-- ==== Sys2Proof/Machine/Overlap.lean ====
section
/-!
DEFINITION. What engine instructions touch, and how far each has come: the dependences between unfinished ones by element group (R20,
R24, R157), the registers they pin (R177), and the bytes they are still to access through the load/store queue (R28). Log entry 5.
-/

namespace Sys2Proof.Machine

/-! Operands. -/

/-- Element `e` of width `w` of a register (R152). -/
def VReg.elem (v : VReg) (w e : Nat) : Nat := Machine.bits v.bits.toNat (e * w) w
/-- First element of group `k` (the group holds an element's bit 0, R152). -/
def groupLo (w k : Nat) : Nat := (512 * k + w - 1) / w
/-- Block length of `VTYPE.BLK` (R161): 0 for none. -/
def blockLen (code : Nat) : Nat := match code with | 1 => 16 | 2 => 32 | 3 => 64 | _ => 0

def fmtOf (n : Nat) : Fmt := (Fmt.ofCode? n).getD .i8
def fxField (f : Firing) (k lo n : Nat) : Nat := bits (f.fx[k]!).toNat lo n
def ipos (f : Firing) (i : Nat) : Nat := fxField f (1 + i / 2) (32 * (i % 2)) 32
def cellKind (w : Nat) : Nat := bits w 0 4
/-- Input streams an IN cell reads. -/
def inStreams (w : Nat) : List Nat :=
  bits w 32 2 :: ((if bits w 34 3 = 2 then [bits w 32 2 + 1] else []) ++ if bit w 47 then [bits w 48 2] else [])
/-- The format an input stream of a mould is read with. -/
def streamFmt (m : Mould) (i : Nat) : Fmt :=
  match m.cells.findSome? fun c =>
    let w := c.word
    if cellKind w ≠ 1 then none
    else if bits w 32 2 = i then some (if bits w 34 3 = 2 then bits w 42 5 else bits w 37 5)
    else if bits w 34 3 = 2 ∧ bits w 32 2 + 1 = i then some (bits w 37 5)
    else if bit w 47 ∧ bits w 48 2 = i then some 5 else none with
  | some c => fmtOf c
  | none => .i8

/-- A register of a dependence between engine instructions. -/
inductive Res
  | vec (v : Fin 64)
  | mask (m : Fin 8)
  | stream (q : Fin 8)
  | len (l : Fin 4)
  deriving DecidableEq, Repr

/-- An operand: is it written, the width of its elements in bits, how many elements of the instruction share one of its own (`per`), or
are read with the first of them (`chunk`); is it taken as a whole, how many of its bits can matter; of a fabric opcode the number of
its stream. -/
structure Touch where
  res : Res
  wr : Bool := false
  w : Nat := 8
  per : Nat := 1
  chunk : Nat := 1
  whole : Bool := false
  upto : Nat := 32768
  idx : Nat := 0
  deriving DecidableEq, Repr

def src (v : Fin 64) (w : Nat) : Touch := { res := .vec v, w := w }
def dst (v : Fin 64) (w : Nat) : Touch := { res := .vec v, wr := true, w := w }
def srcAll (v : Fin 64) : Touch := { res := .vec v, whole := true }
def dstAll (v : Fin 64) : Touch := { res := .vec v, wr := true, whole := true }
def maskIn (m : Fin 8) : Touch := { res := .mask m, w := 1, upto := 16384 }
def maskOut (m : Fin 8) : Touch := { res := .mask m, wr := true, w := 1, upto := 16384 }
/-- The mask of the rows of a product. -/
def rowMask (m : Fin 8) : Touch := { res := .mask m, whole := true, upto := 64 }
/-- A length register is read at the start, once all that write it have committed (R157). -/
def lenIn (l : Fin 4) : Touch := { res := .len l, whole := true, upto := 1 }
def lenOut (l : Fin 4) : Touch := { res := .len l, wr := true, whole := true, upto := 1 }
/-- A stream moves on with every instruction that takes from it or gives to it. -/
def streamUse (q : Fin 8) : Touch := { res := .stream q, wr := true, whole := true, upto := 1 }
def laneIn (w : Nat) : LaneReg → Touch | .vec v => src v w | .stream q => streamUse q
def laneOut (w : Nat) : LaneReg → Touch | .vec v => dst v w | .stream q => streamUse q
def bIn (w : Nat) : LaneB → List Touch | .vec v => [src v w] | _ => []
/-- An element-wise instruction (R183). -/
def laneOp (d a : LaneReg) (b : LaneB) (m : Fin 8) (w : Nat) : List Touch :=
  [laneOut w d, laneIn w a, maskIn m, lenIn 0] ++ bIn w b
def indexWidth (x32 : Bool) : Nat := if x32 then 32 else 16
...
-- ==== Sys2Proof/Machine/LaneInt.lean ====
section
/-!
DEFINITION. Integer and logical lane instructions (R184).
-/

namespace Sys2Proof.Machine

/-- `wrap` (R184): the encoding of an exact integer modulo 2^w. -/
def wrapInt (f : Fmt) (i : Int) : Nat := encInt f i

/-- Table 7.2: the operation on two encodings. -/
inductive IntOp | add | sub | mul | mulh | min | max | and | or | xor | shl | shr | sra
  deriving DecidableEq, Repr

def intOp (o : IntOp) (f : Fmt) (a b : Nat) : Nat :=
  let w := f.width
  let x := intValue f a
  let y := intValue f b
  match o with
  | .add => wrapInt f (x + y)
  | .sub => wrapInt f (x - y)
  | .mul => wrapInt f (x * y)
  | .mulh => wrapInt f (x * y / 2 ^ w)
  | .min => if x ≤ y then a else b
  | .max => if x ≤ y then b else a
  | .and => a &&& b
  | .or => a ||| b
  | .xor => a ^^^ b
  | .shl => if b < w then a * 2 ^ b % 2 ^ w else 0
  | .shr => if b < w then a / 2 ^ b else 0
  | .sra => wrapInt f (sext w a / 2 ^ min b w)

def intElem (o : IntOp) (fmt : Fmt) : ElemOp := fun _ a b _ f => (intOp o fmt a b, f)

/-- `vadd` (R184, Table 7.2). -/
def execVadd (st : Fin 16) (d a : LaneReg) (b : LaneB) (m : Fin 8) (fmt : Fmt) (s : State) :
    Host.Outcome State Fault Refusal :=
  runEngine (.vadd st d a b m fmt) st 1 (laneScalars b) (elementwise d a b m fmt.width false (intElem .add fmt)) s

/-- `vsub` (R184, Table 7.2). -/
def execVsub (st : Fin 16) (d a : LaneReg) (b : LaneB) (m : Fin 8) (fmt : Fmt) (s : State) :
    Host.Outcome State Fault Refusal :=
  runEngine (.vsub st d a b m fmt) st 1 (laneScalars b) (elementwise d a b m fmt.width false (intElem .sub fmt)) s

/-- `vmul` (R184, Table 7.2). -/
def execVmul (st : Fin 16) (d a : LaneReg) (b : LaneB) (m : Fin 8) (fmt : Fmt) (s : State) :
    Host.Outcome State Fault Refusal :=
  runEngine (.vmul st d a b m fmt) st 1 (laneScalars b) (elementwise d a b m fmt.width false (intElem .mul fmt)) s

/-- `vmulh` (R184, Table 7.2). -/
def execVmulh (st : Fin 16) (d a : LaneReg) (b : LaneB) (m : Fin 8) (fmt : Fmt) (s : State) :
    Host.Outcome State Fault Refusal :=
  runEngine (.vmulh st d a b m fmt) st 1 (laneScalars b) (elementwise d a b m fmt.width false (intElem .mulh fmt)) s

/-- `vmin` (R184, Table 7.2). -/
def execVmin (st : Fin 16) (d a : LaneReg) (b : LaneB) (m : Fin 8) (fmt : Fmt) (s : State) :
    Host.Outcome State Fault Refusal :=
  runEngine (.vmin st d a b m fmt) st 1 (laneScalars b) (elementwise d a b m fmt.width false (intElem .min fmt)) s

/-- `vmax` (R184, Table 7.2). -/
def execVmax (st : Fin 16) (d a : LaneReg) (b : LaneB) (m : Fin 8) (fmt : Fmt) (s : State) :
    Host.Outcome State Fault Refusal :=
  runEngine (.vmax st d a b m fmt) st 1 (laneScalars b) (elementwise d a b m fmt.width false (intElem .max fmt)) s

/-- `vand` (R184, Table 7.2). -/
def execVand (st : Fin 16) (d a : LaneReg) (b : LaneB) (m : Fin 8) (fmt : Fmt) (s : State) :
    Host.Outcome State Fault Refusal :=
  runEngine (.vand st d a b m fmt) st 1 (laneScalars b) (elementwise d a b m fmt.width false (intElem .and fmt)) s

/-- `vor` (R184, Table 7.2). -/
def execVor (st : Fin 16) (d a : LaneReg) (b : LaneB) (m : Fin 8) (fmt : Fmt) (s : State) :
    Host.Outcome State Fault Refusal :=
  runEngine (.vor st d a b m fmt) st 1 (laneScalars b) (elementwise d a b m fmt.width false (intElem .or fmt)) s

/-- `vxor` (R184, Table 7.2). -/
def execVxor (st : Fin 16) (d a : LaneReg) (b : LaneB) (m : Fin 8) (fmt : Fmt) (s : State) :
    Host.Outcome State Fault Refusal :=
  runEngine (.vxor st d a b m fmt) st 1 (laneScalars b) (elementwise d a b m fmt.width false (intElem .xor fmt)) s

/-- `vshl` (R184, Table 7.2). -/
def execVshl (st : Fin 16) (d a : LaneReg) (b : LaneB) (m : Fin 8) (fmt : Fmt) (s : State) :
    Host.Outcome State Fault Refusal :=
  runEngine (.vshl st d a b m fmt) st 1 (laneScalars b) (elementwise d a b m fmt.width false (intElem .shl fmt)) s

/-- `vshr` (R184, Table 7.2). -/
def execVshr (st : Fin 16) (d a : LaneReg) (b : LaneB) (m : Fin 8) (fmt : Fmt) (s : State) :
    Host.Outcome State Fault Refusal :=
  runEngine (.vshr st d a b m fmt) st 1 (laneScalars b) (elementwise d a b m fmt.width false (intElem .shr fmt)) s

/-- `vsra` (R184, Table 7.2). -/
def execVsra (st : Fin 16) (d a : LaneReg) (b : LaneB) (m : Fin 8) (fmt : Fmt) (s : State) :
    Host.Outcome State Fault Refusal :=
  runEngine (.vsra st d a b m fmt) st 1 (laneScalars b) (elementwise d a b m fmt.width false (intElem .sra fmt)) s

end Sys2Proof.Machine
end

*Prompt*
Print exactly the lines of the listing above starting at the line containing "w : Nat := 8" and ending at the line containing "def dstAll (v", both included.

*Output for this exercise*
  w : Nat := 8
  per : Nat := 1
  chunk : Nat := 1
  whole : Bool := false
  upto : Nat := 32768
  idx : Nat := 0
  deriving DecidableEq, Repr

def src (v : Fin 64) (w : Nat) : Touch := { res := .vec v, w := w }
def dst (v : Fin 64) (w : Nat) : Touch := { res := .vec v, wr := true, w := w }
def srcAll (v : Fin 64) : Touch := { res := .vec v, whole := true }
def dstAll (v : Fin 64) : Touch := { res := .vec v, wr := true, whole := true }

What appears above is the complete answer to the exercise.